> **REQUIRED WORK**:
Only the lines from the top of the following listing through the line with "H in µs. -/" belong in your answer, exactly as written.

> **TASK INPUTS**:
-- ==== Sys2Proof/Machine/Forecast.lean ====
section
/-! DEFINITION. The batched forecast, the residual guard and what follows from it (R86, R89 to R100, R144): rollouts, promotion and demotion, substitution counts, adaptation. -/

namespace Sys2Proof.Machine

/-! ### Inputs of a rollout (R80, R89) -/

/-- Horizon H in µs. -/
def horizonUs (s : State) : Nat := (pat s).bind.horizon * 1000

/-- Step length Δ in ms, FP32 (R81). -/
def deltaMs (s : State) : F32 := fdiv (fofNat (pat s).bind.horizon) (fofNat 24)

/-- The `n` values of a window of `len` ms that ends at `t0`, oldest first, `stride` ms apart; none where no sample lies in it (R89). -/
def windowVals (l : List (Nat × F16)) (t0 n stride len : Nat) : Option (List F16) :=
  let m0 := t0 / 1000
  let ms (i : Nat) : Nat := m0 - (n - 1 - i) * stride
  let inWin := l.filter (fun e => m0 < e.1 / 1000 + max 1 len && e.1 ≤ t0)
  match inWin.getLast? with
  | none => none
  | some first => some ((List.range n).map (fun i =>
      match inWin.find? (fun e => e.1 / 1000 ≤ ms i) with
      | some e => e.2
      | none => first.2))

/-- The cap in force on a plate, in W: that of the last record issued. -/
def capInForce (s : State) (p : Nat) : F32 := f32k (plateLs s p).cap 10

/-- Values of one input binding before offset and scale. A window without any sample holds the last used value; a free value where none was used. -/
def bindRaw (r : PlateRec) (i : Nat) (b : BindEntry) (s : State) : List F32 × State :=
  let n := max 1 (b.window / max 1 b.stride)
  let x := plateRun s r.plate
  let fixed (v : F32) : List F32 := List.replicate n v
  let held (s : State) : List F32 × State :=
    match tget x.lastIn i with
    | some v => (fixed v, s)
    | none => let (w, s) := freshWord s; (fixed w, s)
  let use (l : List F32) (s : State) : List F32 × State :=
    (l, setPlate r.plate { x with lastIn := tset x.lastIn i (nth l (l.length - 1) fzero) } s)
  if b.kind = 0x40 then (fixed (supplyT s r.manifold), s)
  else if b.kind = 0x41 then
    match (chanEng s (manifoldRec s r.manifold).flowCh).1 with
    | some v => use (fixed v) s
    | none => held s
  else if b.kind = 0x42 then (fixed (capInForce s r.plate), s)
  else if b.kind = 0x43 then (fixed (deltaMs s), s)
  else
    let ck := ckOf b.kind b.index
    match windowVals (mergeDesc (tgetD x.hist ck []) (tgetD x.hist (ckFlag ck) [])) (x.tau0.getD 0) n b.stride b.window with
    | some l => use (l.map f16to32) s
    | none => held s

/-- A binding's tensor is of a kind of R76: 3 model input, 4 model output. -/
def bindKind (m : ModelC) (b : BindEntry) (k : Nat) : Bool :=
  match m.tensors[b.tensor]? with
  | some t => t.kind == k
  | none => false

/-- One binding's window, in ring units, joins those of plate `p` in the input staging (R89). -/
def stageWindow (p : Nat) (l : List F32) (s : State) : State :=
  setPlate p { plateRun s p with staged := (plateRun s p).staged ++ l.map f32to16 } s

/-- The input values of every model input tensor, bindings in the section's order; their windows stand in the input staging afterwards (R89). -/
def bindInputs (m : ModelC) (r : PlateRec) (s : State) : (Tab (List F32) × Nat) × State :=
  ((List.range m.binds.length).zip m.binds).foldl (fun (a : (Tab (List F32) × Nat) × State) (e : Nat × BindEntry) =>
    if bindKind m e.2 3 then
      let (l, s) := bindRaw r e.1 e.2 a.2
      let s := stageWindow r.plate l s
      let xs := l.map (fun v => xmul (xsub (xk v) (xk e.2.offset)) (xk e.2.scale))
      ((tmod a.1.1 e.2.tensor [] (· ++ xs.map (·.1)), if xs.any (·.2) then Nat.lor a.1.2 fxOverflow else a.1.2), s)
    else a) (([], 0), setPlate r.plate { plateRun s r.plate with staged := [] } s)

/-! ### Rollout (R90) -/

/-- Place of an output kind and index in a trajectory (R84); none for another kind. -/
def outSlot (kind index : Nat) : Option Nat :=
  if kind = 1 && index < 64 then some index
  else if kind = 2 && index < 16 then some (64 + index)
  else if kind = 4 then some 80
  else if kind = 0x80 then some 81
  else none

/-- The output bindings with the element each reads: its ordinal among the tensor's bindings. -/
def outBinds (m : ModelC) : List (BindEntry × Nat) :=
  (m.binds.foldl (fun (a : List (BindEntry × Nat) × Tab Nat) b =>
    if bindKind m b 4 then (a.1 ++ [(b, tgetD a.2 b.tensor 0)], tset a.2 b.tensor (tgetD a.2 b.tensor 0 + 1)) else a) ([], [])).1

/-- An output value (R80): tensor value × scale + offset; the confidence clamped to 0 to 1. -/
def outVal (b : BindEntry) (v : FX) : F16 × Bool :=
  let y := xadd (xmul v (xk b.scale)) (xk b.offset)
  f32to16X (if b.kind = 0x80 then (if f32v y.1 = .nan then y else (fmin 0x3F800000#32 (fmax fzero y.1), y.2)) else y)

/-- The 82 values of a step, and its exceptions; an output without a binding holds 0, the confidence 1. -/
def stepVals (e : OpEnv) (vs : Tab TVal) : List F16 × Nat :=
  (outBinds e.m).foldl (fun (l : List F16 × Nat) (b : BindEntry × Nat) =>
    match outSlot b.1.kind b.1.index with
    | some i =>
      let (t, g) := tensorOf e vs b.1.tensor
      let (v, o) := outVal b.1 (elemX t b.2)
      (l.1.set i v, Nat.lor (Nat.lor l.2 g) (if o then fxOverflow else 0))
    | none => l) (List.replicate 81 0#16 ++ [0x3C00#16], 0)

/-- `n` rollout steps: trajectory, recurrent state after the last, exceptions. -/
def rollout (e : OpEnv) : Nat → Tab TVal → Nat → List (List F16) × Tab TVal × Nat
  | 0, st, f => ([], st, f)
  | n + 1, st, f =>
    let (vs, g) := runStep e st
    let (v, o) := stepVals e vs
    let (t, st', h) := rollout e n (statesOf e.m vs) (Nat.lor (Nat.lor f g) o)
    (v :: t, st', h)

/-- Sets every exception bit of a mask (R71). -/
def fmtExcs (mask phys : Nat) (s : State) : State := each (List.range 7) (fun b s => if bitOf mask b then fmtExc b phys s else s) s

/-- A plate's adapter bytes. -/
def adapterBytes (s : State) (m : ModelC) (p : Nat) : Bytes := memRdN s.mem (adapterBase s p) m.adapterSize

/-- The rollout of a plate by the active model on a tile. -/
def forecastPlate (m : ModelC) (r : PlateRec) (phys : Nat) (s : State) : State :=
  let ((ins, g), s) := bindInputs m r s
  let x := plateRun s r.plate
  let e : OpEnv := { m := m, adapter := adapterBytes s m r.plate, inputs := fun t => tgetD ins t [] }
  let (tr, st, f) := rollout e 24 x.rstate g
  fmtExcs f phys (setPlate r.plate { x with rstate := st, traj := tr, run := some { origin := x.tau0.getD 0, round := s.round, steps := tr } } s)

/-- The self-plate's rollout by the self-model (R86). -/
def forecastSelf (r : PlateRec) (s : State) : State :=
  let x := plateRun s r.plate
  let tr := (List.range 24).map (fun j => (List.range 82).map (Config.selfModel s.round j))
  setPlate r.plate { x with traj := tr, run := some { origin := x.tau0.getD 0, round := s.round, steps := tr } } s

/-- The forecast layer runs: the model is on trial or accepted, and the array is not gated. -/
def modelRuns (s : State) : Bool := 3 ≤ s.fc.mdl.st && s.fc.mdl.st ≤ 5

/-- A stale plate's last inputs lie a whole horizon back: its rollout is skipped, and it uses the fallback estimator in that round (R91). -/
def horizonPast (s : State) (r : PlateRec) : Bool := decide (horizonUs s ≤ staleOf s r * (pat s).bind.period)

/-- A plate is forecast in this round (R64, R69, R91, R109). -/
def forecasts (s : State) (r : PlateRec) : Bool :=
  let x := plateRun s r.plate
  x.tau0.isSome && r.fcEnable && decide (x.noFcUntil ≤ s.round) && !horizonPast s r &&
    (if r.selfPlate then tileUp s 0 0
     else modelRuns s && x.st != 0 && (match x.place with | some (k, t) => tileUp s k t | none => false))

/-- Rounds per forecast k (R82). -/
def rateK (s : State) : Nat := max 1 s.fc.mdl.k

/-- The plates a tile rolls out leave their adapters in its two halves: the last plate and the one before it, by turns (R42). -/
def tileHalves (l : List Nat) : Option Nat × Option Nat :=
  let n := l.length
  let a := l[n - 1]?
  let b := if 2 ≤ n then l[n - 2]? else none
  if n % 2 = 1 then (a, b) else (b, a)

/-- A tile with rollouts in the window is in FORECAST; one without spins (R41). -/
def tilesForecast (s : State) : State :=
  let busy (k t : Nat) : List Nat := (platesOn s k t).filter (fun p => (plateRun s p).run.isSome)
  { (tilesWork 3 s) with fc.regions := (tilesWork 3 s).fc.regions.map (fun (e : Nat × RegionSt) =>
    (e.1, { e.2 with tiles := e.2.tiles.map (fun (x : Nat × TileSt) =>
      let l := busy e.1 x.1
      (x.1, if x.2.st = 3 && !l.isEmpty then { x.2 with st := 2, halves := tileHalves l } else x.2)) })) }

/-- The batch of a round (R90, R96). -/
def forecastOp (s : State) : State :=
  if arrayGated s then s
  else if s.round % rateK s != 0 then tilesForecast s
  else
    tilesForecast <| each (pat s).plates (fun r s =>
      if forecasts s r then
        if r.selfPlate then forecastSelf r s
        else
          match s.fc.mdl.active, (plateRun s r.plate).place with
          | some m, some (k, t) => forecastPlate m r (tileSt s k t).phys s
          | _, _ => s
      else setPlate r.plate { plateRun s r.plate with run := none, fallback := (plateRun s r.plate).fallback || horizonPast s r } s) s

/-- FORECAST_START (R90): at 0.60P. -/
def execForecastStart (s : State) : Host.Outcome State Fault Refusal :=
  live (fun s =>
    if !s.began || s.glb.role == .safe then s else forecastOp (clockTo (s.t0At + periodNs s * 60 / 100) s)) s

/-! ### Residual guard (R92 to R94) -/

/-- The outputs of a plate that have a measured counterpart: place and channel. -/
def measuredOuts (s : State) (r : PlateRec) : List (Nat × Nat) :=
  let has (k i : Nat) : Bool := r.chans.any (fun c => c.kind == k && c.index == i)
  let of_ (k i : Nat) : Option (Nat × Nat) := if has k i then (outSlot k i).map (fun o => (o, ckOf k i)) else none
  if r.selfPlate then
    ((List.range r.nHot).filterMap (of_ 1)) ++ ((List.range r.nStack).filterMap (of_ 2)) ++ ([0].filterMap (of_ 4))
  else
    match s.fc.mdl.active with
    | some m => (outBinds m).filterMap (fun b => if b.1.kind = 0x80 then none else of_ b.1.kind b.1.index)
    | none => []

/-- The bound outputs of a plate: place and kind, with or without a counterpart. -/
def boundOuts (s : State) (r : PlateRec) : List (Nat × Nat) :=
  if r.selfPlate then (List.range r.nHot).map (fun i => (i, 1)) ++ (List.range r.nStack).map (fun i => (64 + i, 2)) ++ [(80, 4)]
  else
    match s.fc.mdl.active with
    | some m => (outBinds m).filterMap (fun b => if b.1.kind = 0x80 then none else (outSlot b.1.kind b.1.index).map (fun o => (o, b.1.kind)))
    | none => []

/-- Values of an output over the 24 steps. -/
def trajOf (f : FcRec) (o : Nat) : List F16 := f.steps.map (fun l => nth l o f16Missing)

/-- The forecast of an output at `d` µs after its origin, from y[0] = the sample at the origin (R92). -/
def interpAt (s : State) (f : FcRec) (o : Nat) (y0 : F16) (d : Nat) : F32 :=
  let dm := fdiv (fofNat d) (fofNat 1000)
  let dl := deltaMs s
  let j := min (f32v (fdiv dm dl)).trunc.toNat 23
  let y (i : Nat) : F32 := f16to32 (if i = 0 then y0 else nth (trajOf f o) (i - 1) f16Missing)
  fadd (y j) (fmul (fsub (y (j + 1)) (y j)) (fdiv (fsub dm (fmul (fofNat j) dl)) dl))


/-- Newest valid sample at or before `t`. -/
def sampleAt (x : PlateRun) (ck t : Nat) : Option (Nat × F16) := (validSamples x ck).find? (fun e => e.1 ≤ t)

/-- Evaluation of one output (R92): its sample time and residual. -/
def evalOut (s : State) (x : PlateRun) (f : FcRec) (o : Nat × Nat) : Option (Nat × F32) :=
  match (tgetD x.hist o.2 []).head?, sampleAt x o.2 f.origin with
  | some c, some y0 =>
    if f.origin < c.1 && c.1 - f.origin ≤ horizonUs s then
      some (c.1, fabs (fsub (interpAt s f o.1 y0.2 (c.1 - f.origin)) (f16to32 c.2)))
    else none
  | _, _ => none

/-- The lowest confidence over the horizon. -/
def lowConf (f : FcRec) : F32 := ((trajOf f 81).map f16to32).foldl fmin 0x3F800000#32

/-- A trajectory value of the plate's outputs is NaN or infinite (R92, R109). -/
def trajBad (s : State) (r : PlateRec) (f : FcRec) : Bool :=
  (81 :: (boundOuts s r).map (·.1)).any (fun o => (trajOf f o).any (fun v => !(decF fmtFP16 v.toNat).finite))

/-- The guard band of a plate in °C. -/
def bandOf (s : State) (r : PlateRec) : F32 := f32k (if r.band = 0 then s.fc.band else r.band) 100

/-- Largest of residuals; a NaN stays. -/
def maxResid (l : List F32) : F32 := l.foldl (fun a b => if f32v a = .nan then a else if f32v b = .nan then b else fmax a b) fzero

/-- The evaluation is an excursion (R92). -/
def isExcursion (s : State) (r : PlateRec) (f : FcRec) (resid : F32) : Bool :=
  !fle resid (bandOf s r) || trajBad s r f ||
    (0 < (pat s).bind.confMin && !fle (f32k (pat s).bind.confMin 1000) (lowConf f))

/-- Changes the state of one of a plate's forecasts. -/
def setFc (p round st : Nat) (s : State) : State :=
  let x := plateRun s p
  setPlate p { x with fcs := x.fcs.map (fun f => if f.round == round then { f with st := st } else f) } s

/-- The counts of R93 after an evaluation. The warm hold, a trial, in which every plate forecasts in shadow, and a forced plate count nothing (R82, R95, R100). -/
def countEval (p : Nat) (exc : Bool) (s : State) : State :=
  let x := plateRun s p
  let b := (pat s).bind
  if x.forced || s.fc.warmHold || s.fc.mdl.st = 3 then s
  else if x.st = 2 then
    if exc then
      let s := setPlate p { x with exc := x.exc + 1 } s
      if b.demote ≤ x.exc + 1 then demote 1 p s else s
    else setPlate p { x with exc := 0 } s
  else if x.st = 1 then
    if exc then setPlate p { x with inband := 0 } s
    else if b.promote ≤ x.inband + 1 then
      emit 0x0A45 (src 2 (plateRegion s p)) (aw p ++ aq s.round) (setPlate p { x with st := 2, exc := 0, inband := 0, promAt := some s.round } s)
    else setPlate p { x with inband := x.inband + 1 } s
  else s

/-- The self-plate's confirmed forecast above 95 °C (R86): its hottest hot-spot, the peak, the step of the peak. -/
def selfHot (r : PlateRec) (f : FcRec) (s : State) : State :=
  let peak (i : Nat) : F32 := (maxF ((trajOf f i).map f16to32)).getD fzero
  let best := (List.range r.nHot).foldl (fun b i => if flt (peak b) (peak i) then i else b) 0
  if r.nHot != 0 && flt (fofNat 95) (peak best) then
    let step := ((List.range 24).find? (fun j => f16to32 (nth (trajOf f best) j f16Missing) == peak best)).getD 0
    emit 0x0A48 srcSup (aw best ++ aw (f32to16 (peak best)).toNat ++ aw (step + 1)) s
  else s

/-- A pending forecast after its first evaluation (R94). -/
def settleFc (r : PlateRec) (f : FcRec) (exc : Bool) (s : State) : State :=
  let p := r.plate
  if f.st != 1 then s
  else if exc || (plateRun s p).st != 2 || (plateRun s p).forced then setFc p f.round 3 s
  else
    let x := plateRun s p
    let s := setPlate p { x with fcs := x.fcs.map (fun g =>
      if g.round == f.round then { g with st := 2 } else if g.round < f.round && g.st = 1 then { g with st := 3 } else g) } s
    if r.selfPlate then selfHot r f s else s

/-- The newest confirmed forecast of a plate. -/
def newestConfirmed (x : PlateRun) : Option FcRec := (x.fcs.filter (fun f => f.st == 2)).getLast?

> **EXERCISE OUTPUT**:
-- ==== Sys2Proof/Machine/Forecast.lean ====
section
/-! DEFINITION. The batched forecast, the residual guard and what follows from it (R86, R89 to R100, R144): rollouts, promotion and demotion, substitution counts, adaptation. -/

namespace Sys2Proof.Machine

/-! ### Inputs of a rollout (R80, R89) -/

/-- Horizon H in µs. -/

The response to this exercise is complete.